=== Begin Enclosure ===

-- ==== Sys2Proof/Tests/Slice0.lean ====
section
/-! SUPPORT. Tests: ill-formed terms that WellFormed refuses, single steps, and for every form that a statement names a
concrete state and operands that meet its hypotheses. -/
namespace Sys2Proof.Tests
set_option Elab.async false
open Sys2Proof Sys2Proof.Machine

/-- A state in which the firmware runs and mailbox 0 is served. -/
def wS : State := { State.reset with ctl := { State.reset.ctl with pair := .running } }

/-- An entry of mailbox 0 whose payload is given, with its LENGTH. -/
def wE (p : List Nat) : CmdEntry :=
  { ticket := 7, length := BitVec.ofNat 16 p.length, payload := p.map (fun b => BitVec.ofNat 8 b) }

/-- A head's shadow with a small valid raster and a write-back pool. -/
def wHd : HeadCfg :=
  { timing := { hact := 1920, hfp := 88, hsync := 44, hbp := 148, vact := 1080, vfp := 4, vsync := 5, vbp := 36, p := 1, q := 1 }, wbPool := some 3 }

/-- A table of taps in which each phase has one tap of 4096. -/
def wTaps : List Byte := (List.range 64).flatMap (fun _ => 0 :: 16 :: List.replicate 14 0) ++ (List.range 64).flatMap (fun _ => 0 :: 16 :: List.replicate 10 0)

/-- The same table in the second buffer of a pool. -/
def wCoef : State :=
  let s := modBuf 8 (fun b => { b with state := .published }) (modPool 3 (fun _ => { used := true, base := 8388608, size := 65536, count := 2, keep := 1, lines := 32, format := 0x41, stride := 1024, first := 7 }) wS)
  { s with fs := { s.fs with up := true, fillDone := true, mem := (List.range 64).map (fun p => (8454145 + 16 * p, 16#8)) ++ (List.range 64).map (fun p => (8455169 + 12 * p, 16#8)) } }
/-- The store is up and its start-up fill is done. -/
def wFilled (s : State) : State := { s with fs := { s.fs with up := true, fillDone := true } }

/-- An entry of mailbox 0 whose payload of `n` bytes stands at address 4096 of host memory. -/
def wX (n : Nat) : CmdEntry := { ticket := 7, flags := 1, length := BitVec.ofNat 16 n, payload := leBytes 8 4096 }

/-- Host memory that can be reached, with bytes at address 4096. -/
def wHost (b : List Byte) (s : State) : State := hostPoke 4096 b { s with host := { s.host with linkUp := true, busMaster := true } }
/-- The same with the store's domains on. -/
def wOn : State := wFilled (forUpTo 32 (fun d => modDom d (fun x => { x with level := .on, loading := false })) wS)

/-! Operands that WellFormed refuses, one term for each check, and a term that it takes. -/

theorem test_wf_entry : (Instr.sysNop (wE [1, 2, 3])).wf = true := by decide
theorem test_wf_entryLong : (Instr.sysNop { wE [] with payload := List.replicate 57 0 }).wf = false := by decide
theorem test_wf_timecode : (Instr.ltcWordReceived true 24 0 0 0).wf = false ∧ (Instr.ltcWordReceived true 23 60 0 0).wf = false ∧
    (Instr.ltcWordReceived true 23 59 60 0).wf = false ∧ (Instr.ltcWordReceived true 23 59 59 30).wf = false := by decide
theorem test_wf_fsRead : (Instr.fsReadRequest (2 ^ 40) 0).wf = false := by decide
theorem test_wf_fsWrite : (Instr.fsWriteRequest (2 ^ 40) [0]).wf = false := by decide
theorem test_wf_polls : (Instr.mr4Poll [] (List.replicate 16 0)).wf = false ∧ (Instr.mr4Poll (List.replicate 16 0) []).wf = false := by decide
theorem test_wf_publish : (Instr.ledgerPublish 0 0 0 0 (2 ^ 48) 0).wf = false ∧ (Instr.ledgerPublish 0 0 0 0 0 1000000000).wf = false := by decide
theorem test_wf_marker : (Instr.kmlMarkerReceived 0 16 0 0 0 { linkState := 0 }).wf = false ∧ (Instr.kmlMarkerReceived 0 0 256 0 0 { linkState := 0 }).wf = false ∧
    (Instr.kmlMarkerReceived 0 0 0 256 0 { linkState := 0 }).wf = false ∧ (Instr.kmlMarkerReceived 0 0 0 0 65536 { linkState := 0 }).wf = false ∧
    (Instr.kmlMarkerReceived 0 0 0 0 0 { linkState := 256 }).wf = false := by decide
theorem test_wf_frame : (Instr.rigFrameReceived 0 (List.replicate 16385 0)).wf = false := by decide +kernel
theorem test_wf_level : (Instr.fetchClassChange 0 (2 ^ 15)).wf = false := by decide
theorem test_wf_sramKind : (Instr.sramError 8 0 0 true).wf = false ∧ (Instr.sramError 15 0 0 true).wf = false := by decide
theorem test_wf_bar2Read : (Instr.bar2Read ⟨2 ^ 28 - 1, by decide⟩ 2).wf = false := by decide
theorem test_wf_bar2Write : (Instr.bar2Write ⟨0, by decide⟩ [0] []).wf = false := by decide
theorem test_wf_register : (Instr.registerWrite .bar0 0x400000 0).wf = false ∧ (Instr.registerWrite .bar0 2 0).wf = false ∧
    (Instr.registerWrite .window 0x2FFFFE 0).wf = false ∧ (Instr.registerWrite .window 0x300200 0).wf = false ∧
    (Instr.registerWrite .bar4 0x2000 0).wf = false ∧ (Instr.registerWrite .config 0x1000 0).wf = false ∧
    (Instr.registerWrite .onyx 1 0).wf = false := by decide

/-! Worked examples of the spec. -/

/-- The address of the example under R140. -/
theorem test_channel : chanOf 0x0040001A00 = 15 ∧ localOf 0x0040001A00 = 0x04000100 := by decide +kernel
/-- The physical byte and the check word of the example under R142. -/
theorem test_block : physOf 0x04000100 = 71583040 ∧ checkOf 0x04000100 = 71583700 := by decide +kernel
/-- The example under R66: an edge 39.6 ms late with a period of 40 ms is 0.4 ms early, so that the error is −(−0.4) ms. -/
theorem test_fold : foldError (-39600000) 25 1 = 400000 := by decide
/-- Rows of the table of R91. -/
theorem test_synWords : synWordsFor 0 250000000 1 = some { int := 370, frac := 10, modw := 27, od := 40, tnum := 250000000, tden := 1 } ∧
    synWordsFor 0 148500000 1 = some { int := 363, frac := 0, modw := 1, od := 66, tnum := 148500000, tden := 1 } ∧
    synWordsFor 0 148500000000 1001 = some { int := 362, frac := 58, modw := 91, od := 66, tnum := 148500000000, tden := 1001 } ∧
    synWordsFor 0 594000000 1 = some { int := 352, frac := 0, modw := 1, od := 16, tnum := 594000000, tden := 1 } ∧
    synWordsFor 0 74250000000 1001 = some { int := 368, frac := 12, modw := 91, od := 134, tnum := 74250000000, tden := 1001 } ∧
    synWordsFor 0 74250000 1 = some { int := 368, frac := 1, modw := 2, od := 134, tnum := 74250000, tden := 1 } := by decide +kernel
/-- Cases 1 to 6 of the worked pixels under R304. -/
theorem test_blend : blendComp 0 false 65536 65536 524288 188748 = 524288 ∧
    (blendPx {} { r := 524288, a := 32896 } { r := 188748 }).r = 357178 ∧
    (blendPx { lw := 49151 } { r := 524288, a := 32896 } { r := 188748 }).r = 315072 ∧
    (blendPx { premult := true } { r := 262144, a := 32896 } { r := 188748 }).r = 356146 ∧
    (blendPx { mode := 2 } { r := 524288, a := 65535 } { r := 188748 }).r = 94374 ∧
    (blendPx { mode := 1 } { r := 600000, a := 65535 } { r := 8000000 }).r = 8388607 := by decide +kernel
/-- White of eight bits decodes to 1,048,576 (the worked pixels under R304, by R266). -/
theorem test_decode : decodeC 0 255 255 = 1048576 := by decide +kernel
/-- The read of SL_STATUS in the example of chapter 25 gives 0x0000_0303. -/
theorem test_slStatus : slRead true 0 { wS with sl := { wS.sl with timeValid := true, tcValid := true, slReset := false, switchovers := 3 } } = 0x303 := by decide
/-- 64 entries fill a ring; a 65th is refused (R36, R37). -/
theorem test_doorbell : (mbAt (doorbell 0 64 wS) 0).cmdTail = 64 ∧ (mbAt (doorbell 0 65 wS) 0).dbErr = true := by decide +kernel
/-- A command that no table lists is answered REJECTED_RANGE (R34, row 1). -/
theorem test_unknown : (tabGet (mbAt (submit 0x0199 (wE []) wS) 0).rspRing 0).status = .rejRange := by decide +kernel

=== End Enclosure ===

| Assignment |
Exact reproduction is required. Give the lines of the data from its first line through the line containing "of 4096. -/", and no others.

| Task response |
-- ==== Sys2Proof/Tests/Slice0.lean ====
section
/-! SUPPORT. Tests: ill-formed terms that WellFormed refuses, single steps, and for every form that a statement names a
concrete state and operands that meet its hypotheses. -/
namespace Sys2Proof.Tests
set_option Elab.async false
open Sys2Proof Sys2Proof.Machine

/-- A state in which the firmware runs and mailbox 0 is served. -/
def wS : State := { State.reset with ctl := { State.reset.ctl with pair := .running } }

/-- An entry of mailbox 0 whose payload is given, with its LENGTH. -/
def wE (p : List Nat) : CmdEntry :=
  { ticket := 7, length := BitVec.ofNat 16 p.length, payload := p.map (fun b => BitVec.ofNat 8 b) }

/-- A head's shadow with a small valid raster and a write-back pool. -/
def wHd : HeadCfg :=
  { timing := { hact := 1920, hfp := 88, hsync := 44, hbp := 148, vact := 1080, vfp := 4, vsync := 5, vbp := 36, p := 1, q := 1 }, wbPool := some 3 }

/-- A table of taps in which each phase has one tap of 4096. -/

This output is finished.